La 3e vague du personnel dudit ministère recrutée sur fonds PPTE et C2D en 2007 revendique le non paiement de 22 mois d’arriérés de salaires

Suite à une correspondance portant préavis de grève adressée au Premier ministre chef du Gouvernement le 23 juin dernier, le Collectif des personnels du ministère de la Santé publique vient de mettre à exécution leur mot d’ordre de grève sur toute l’étendue du territoire national. Ce lundi 04 juillet dès 8h 30, l’esplanade de la région de l’Adamaoua était noire de monde.
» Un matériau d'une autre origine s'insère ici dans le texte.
-- ==== Sys2Proof/Laws/KeepMemory.lean ====
section
/-!
SUPPORT. The parts of the state that the operations of Machine/Memory.lean may write.
-/

namespace Sys2Proof.Machine

open Reg Ob

theorem State.countDenial_keep {wr : Nat} {s₀ : State} (s : State) (p unit a : Nat) (write : Bool) (hk : Keep wr s₀ s) (hs : 4297136148 &&& wr = 4297136148) :
    Keep wr s₀ (State.countDenial s p unit a write) := by
  refine Keep.app hk ?_ hs
  unfold State.countDenial
  repeat' (first
    | with_reducible exact Keep.refl _
    | with_reducible assumption
    | (fail_if_no_progress (extract_lets +onlyGivenNames x); first
        | (with_reducible refine Keep.cut (t := x) ?_ ?_; (on_goal 1 => (unfold x; clear x)); (on_goal 2 => (intro hx; clear_value x)))
        | clear_value x)
    | with_reducible apply State.incf_keep
    | with_reducible apply State.sf_keep
    | with_reducible apply State.raise_keep
    | with_reducible refine Keep.ite ?_ ?_
    | rfl
    | fail_if_no_progress (with_reducible refine Keep.set_protect (by decide) ?_))

theorem State.permanentFault_keep {wr : Nat} {s₀ : State} (s : State) (memid a : Nat) (hk : Keep wr s₀ s) (hs : 4297136148 &&& wr = 4297136148) :
    Keep wr s₀ (State.permanentFault s memid a) := by
  refine Keep.app hk ?_ hs
  unfold State.permanentFault
  repeat' (first
    | with_reducible exact Keep.refl _
    | (fail_if_no_progress (extract_lets +onlyGivenNames x); first
        | clear_value x)
    | with_reducible apply State.raise_keep
    | with_reducible refine Keep.ite ?_ ?_
    | rfl
    | fail_if_no_progress (with_reducible refine Keep.set_protect (by decide) ?_))

theorem State.setLog_keep {wr : Nat} {s₀ : State} (s : State) (memid : Nat) (l : List Darn) (hk : Keep wr s₀ s) (hs : 2048 &&& wr = 2048) :
    Keep wr s₀ (State.setLog s memid l) := by
  refine Keep.app hk ?_ hs
  unfold State.setLog
  repeat' (first
    | with_reducible exact Keep.refl _
    | (fail_if_no_progress (extract_lets +onlyGivenNames x); first
        | clear_value x)
    | fail_if_no_progress (with_reducible refine Keep.set_protect (by decide) ?_))

theorem State.darnNote_keep {wr : Nat} {s₀ : State} (s : State) (memid a : Nat) (hk : Keep wr s₀ s) (hs : 4297136148 &&& wr = 4297136148) :
    Keep wr s₀ (State.darnNote s memid a).2 := by
  refine Keep.app hk ?_ hs
  unfold State.darnNote
  repeat' (first
    | with_reducible exact Keep.refl _
    | (fail_if_no_progress (extract_lets +onlyGivenNames x); first
        | clear_value x)
    | with_reducible apply State.permanentFault_keep
    | with_reducible apply State.setLog_keep
    | with_reducible apply State.incf_keep
    | with_reducible apply State.raise_keep
    | with_reducible refine Keep.ite_snd ?_ ?_
    | split
    | rfl)

theorem State.darnRead_keep {wr : Nat} {s₀ : State} (s : State) (memid a : Nat) (w : Word) (hk : Keep wr s₀ s) (hs : 4297136660 &&& wr = 4297136660) :
    Keep wr s₀ (State.darnRead s memid a w) := by
  refine Keep.app hk ?_ hs
  unfold State.darnRead
  repeat' (first
    | with_reducible exact Keep.refl _
    | with_reducible assumption
    | with_reducible apply Memory.storeWord_wf
    | with_reducible exact Keep.wf (by assumption)
    | (fail_if_no_progress (extract_lets +onlyGivenNames x); first
        | (with_reducible refine Keep.cut (t := x) ?_ ?_; (on_goal 1 => (unfold x; clear x)); (on_goal 2 => (intro hx; clear_value x)))
        | (with_reducible refine Keep.cut (t := x.2) ?_ ?_; (on_goal 1 => (unfold x; clear x)); (on_goal 2 => (intro hx; clear_value x))))
    | with_reducible apply State.darnNote_keep
    | with_reducible refine Keep.ite ?_ ?_
    | rfl
    | fail_if_no_progress (with_reducible refine Keep.set_mem (by decide) ?_ ?_))

theorem State.countCorrection_keep {wr : Nat} {s₀ : State} (s : State) (hk : Keep wr s₀ s) (hs : 4297136148 &&& wr = 4297136148) :
    Keep wr s₀ (State.countCorrection s) := by
  refine Keep.app hk ?_ hs
  unfold State.countCorrection
  repeat' (first
    | with_reducible exact Keep.refl _
    | with_reducible assumption
    | (fail_if_no_progress (extract_lets +onlyGivenNames x); first
        | (with_reducible refine Keep.cut (t := x) ?_ ?_; (on_goal 1 => (unfold x; clear x)); (on_goal 2 => (intro hx; clear_value x)))
        | clear_value x)
    | with_reducible apply State.incf_keep
    | with_reducible apply State.raise_keep
    | with_reducible refine Keep.ite ?_ ?_
    | rfl
    | fail_if_no_progress (with_reducible refine Keep.set_protect (by decide) ?_))

theorem State.countUncorrectable_keep {wr : Nat} {s₀ : State} (s : State) (memid a unit kind : Nat) (hk : Keep wr s₀ s) (hs : 4297134100 &&& wr = 4297134100) :
    Keep wr s₀ (State.countUncorrectable s memid a unit kind) := by
  refine Keep.app hk ?_ hs
  unfold State.countUncorrectable
  repeat' (first
    | with_reducible exact Keep.refl _
    | with_reducible assumption
    | (fail_if_no_progress (extract_lets +onlyGivenNames x); first
        | (with_reducible refine Keep.cut (t := x) ?_ ?_; (on_goal 1 => (unfold x; clear x)); (on_goal 2 => (intro hx; clear_value x))))
    | with_reducible apply State.incf_keep
    | with_reducible apply State.sf_keep
    | with_reducible apply State.raise_keep
    | rfl)

theorem State.watchBurst_keep {wr : Nat} {s₀ : State} (s : State) (before : Memory) (memid a : Nat) (hk : Keep wr s₀ s) (hs : 13965004916 &&& wr = 13965004916) :
    Keep wr s₀ (State.watchBurst s before memid a) := by
  refine Keep.app hk ?_ hs
  unfold State.watchBurst
  repeat' (first
    | with_reducible exact Keep.refl _
    | with_reducible apply State.burstRead_keep
    | with_reducible refine Keep.ite ?_ ?_
    | rfl)

theorem State.readCell_keep {wr : Nat} {s₀ : State} (s : State) (a memid unit kind : Nat) (hk : Keep wr s₀ s) (hs : 13965007476 &&& wr = 13965007476) :
    Keep wr s₀ (State.readCell s a memid unit kind).2 := by
  refine Keep.app hk ?_ hs
  unfold State.readCell
  repeat' (first
    | with_reducible exact Keep.refl _
    | with_reducible assumption
    | (fail_if_no_progress (extract_lets +onlyGivenNames x); first
        | (with_reducible refine Keep.cut (t := x.2) ?_ ?_; (on_goal 1 => (unfold x; clear x)); (on_goal 2 => (intro hx; clear_value x))))
    | with_reducible apply State.darnRead_keep
    | with_reducible apply State.countCorrection_keep
    | with_reducible apply State.incf_keep
    | with_reducible apply State.countUncorrectable_keep
    | with_reducible apply State.watchBurst_keep
    | split
    | rfl)

theorem State.peerRead_keep {wr : Nat} {s₀ : State} (s : State) (n unit off : Nat) (hk : Keep wr s₀ s) (hs : 2097152 &&& wr = 2097152) :
    Keep wr s₀ (State.peerRead s n unit off) := by
  refine Keep.app hk ?_ hs
  unfold State.peerRead
  repeat' (first
    | with_reducible exact Keep.refl _
    | with_reducible assumption
    | (fail_if_no_progress (extract_lets +onlyGivenNames x); first
        | (with_reducible refine Keep.cut (t := x) ?_ ?_; (on_goal 1 => (unfold x; clear x)); (on_goal 2 => (intro hx; clear_value x)))
        | clear_value x)
    | with_reducible apply State.post_keep
    | with_reducible apply State.setSeam_keep
    | rfl)

theorem State.readWordAt_keep {wr : Nat} {s₀ : State} (s : State) (a unit kind : Nat) (hk : Keep wr s₀ s) (hs : 13965007478 &&& wr = 13965007478) :
    Keep wr s₀ (State.readWordAt s a unit kind).2 := by
  refine Keep.app hk ?_ hs
  unfold State.readWordAt
  repeat' (first
    | with_reducible exact Keep.refl _
    | with_reducible apply State.readCell_keep
    | with_reducible apply State.hostRequest_keep
    | with_reducible apply State.fresh_keep
    | with_reducible apply State.peerRead_keep
    | with_reducible refine Keep.ite_snd ?_ ?_
    | split
    | rfl)

theorem State.readUntilBad_rec {s₀ : State} (s : State) (a : Nat) (unit : Nat) (n0 : Nat) (hk : Keep 13965007478 s₀ s) :
    Keep 13965007478 s₀ (State.readUntilBad s a unit n0).2 := by
  induction n0 generalizing s a unit with
  | zero =>
    unfold State.readUntilBad
    repeat' (first
      | with_reducible assumption
      | (fail_if_no_progress (extract_lets +onlyGivenNames x); first
          | (with_reducible refine Keep.cut (t := x.2) ?_ ?_; (on_goal 1 => (unfold x; clear x)); (on_goal 2 => (intro hx; clear_value x))))
      | with_reducible apply State.readWordAt_keep
      | with_reducible apply ih
      | with_reducible refine Keep.ite_snd ?_ ?_
      | rfl)
  | succ n ih =>
    unfold State.readUntilBad
    repeat' (first
      | with_reducible assumption
      | (fail_if_no_progress (extract_lets +onlyGivenNames x); first
          | (with_reducible refine Keep.cut (t := x.2) ?_ ?_; (on_goal 1 => (unfold x; clear x)); (on_goal 2 => (intro hx; clear_value x))))
      | with_reducible apply State.readWordAt_keep
      | with_reducible apply ih
      | with_reducible refine Keep.ite_snd ?_ ?_
      | rfl)

theorem State.readUntilBad_keep {wr : Nat} {s₀ : State} (s : State) (a : Nat) (unit : Nat) (n0 : Nat) (hk : Keep wr s₀ s)
    (hs : 13965007478 &&& wr = 13965007478) : Keep wr s₀ (State.readUntilBad s a unit n0).2 :=
  Keep.app hk (State.readUntilBad_rec _ _ _ _ (Keep.refl _)) hs

theorem State.readWords_keep {wr : Nat} {s₀ : State} (s : State) (a : Nat) (unit kind n : Nat) (hk : Keep wr s₀ s)
    (hs : 13965007478 &&& wr = 13965007478) : Keep wr s₀ (s.readWords a unit kind n).2 := by
  induction n generalizing s a with
  | zero => exact hk
  | succ n ih => exact ih _ _ (State.readWordAt_keep _ _ _ _ hk hs)

theorem State.readBytes_keep {wr : Nat} {s₀ : State} (s : State) (a n unit kind : Nat) (hk : Keep wr s₀ s) (hs : 13965007478 &&& wr = 13965007478) :
    Keep wr s₀ (State.readBytes s a n unit kind).2 := by
  refine Keep.app hk ?_ hs
  unfold State.readBytes
  repeat' (first
    | with_reducible exact Keep.refl _
    | with_reducible assumption
    | (fail_if_no_progress (extract_lets +onlyGivenNames x); first
        | (with_reducible refine Keep.cut (t := x.2) ?_ ?_; (on_goal 1 => (unfold x; clear x)); (on_goal 2 => (intro hx; clear_value x)))
        | clear_value x)
    | with_reducible apply State.readUntilBad_keep
    | with_reducible apply State.readWords_keep
    | with_reducible refine Keep.ite_snd ?_ ?_
    | rfl)

theorem State.darnWrite_keep {wr : Nat} {s₀ : State} (s : State) (memid a : Nat) (hk : Keep wr s₀ s) (hs : 2048 &&& wr = 2048) :
    Keep wr s₀ (State.darnWrite s memid a) := by
  refine Keep.app hk ?_ hs
  unfold State.darnWrite
  repeat' (first
    | with_reducible exact Keep.refl _
    | (fail_if_no_progress (extract_lets +onlyGivenNames x); first
        | clear_value x)
    | with_reducible apply State.setLog_keep
    | with_reducible refine Keep.ite ?_ ?_
    | rfl)

theorem State.writeCell_keep {wr : Nat} {s₀ : State} (s : State) (a memid : Nat) (w : Carried) (hk : Keep wr s₀ s) (hs : 2560 &&& wr = 2560) :
    Keep wr s₀ (State.writeCell s a memid w) := by
  refine Keep.app hk ?_ hs
  unfold State.writeCell
  repeat' (first
    | with_reducible exact Keep.refl _
    | with_reducible assumption
    | with_reducible apply Memory.storeWord_wf
    | with_reducible exact id
    | (fail_if_no_progress (extract_lets +onlyGivenNames x); first
        | (with_reducible refine Keep.cut (t := x) ?_ ?_; (on_goal 1 => (unfold x; clear x)); (on_goal 2 => (intro hx; clear_value x))))
    | with_reducible apply State.darnWrite_keep
    | rfl
    | fail_if_no_progress (with_reducible refine Keep.set_mem (by decide) ?_ ?_))

theorem State.mergeCell_keep {wr : Nat} {s₀ : State} (s : State) (a memid unit : Nat) (new : List (Option Byte)) (hk : Keep wr s₀ s) (hs : 13965007476 &&& wr = 13965007476) :
    Keep wr s₀ (State.mergeCell s a memid unit new).2 := by
  refine Keep.app hk ?_ hs
  unfold State.mergeCell
  repeat' (first
    | with_reducible exact Keep.refl _
    | (fail_if_no_progress (extract_lets +onlyGivenNames x); first
        | clear_value x)
    | with_reducible apply State.readCell_keep
    | with_reducible apply State.writeCell_keep
    | with_reducible apply State.incf_keep
    | split
    | with_reducible refine Keep.of_pair (by assumption) ?_
    | rfl)

theorem State.quiltWrite_keep {wr : Nat} {s₀ : State} (s : State) (n off : Nat) (bytes : Option (List (Option Byte))) (hk : Keep wr s₀ s) (hs : 33554436 &&& wr = 33554436) :
    Keep wr s₀ (State.quiltWrite s n off bytes) := by
  refine Keep.app hk ?_ hs
  unfold State.quiltWrite
  repeat' (first
    | with_reducible exact Keep.refl _
    | with_reducible apply State.streamWord_keep
    | with_reducible apply State.send_keep
    | with_reducible refine Keep.ite ?_ ?_
    | split
    | rfl)

theorem State.mergeWordAt_keep {wr : Nat} {s₀ : State} (s : State) (a unit : Nat) (new : List (Option Byte)) (hk : Keep wr s₀ s) (hs : 13998561908 &&& wr = 13998561908) :
    Keep wr s₀ (State.mergeWordAt s a unit new).2 := by
  refine Keep.app hk ?_ hs
  unfold State.mergeWordAt
  repeat' (first
    | with_reducible exact Keep.refl _
    | with_reducible apply State.writeCell_keep
    | with_reducible apply State.mergeCell_keep
    | with_reducible apply State.hostRequest_keep
    | with_reducible apply State.post_keep
    | with_reducible apply State.quiltWrite_keep
    | with_reducible refine Keep.ite_snd ?_ ?_
    | split
    | rfl)

theorem State.writeRun_keep {wr : Nat} {s₀ : State} (s : State) (a unit : Nat) (data : List Byte) (l : List Nat)
    (hk : Keep wr s₀ s) (hs : 13998561908 &&& wr = 13998561908) : Keep wr s₀ (s.writeRun a unit data l).2 := by
  induction l generalizing s with
  | nil => exact hk
  | cons wa r ih => exact ih _ (State.mergeWordAt_keep _ _ _ _ hk hs)

theorem State.writeBytes_keep {wr : Nat} {s₀ : State} (s : State) (a unit : Nat) (data : List Byte) (hk : Keep wr s₀ s) (hs : 13998561908 &&& wr = 13998561908) :
    Keep wr s₀ (State.writeBytes s a unit data).2 := by
  refine Keep.app hk ?_ hs
  unfold State.writeBytes
  repeat' (first
    | with_reducible exact Keep.refl _
    | with_reducible apply State.writeRun_keep
    | rfl)

theorem State.stallOn_keep {wr : Nat} {s₀ : State} (s : State) (x : Nat × Option Nat) (hk : Keep wr s₀ s) (hs : 268435456 &&& wr = 268435456) :
    Keep wr s₀ (State.stallOn s x) := by
  refine Keep.app hk ?_ hs
  unfold State.stallOn
  repeat' (first
    | with_reducible exact Keep.refl _
    | with_reducible apply State.stallAt_keep
    | rfl)

theorem State.writeWordAt_keep {wr : Nat} {s₀ : State} (s : State) (a unit : Nat) (w : Carried) (hk : Keep wr s₀ s) (hs : 35658244 &&& wr = 35658244) :
    Keep wr s₀ (State.writeWordAt s a unit w) := by
  refine Keep.app hk ?_ hs
  unfold State.writeWordAt
  repeat' (first
    | with_reducible exact Keep.refl _
    | with_reducible apply State.writeCell_keep
    | with_reducible apply State.hostRequest_keep
    | with_reducible apply State.post_keep
    | with_reducible apply State.quiltWrite_keep
    | split
    | rfl)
Les hommes en blouse blanche effectuaient un sitting devant les services du gouverneur. «Deux ans sans salaire c’est trop», «pourquoi sommes-nous punis?», «nous voulons du sérieux dans le traitement de nos dossiers», c’est l’essentiel des messages que l’on pouvait lire sur des pancartes à l’occasion de ce débrayage du personnel sanitaire. Certains d’entre eux avaient même poussé le bouchon trop loin en pensant au pire. «Voulez-vous qu’on s’immole?». En convergeant tous les services du gouverneur de la région, ce personnel a tenu à exprimer son ras le bol.

Recrutés en 2007 sur concours, ils ont été payés pendant deux ans sur fonds PPTE et devaient, dès septembre 2009, être intégrés et reversés à la Fonction publique pour leur prise en solde. C’est la 3ème vague du genre après celles de 2002 et 2004 qui avaient vu l’intégration de 1200 et 600 personnels respectivement. Quatre ans plus tard, ce sont environ 2481personnels (dont plus de 2000 sur fonds PPTE et 150 sur fonds C2D pour les trois régions septentrionales) qui sont concernés par ce processus. Soit 16% de l’effectif total actuel du Minsanté. Initialement lancé pour le recrutement de 1500 personnels, c’est finalement 2481 Camerounais qui ont été retenus au terme de ce concours de 2007. Ce qui a engendré une grande confusion. Comme conséquences directes de cette situation, trois réunions de crise se sont tenues au ministère de la Santé entre les mois d’avril et de juin 2011. Toutes choses qui n’ont malheureusement pas toujours permis d’accélérer le traitement de leurs dossiers d’intégration. D’où le mouvement de grève lancé ce lundi 04 juillet 2011. Entre autres revendications, la situation précaire dans laquelle se trouvent les grévistes, rendus au 22ème mois sans salaire; la lenteur, le laxisme et l’indifférence observés dans le traitement de leurs dossiers; l’avenir incertain pour 981 personnels suite à l’autorisation de la titularisation – non encore effective à ce jour – d’une première vague de 1500 personnels sur les 2481 recrutés et les menaces plus l’influence de leurs responsables hiérarchiques sur le terrain pourtant très avisés de leur situation de précarité.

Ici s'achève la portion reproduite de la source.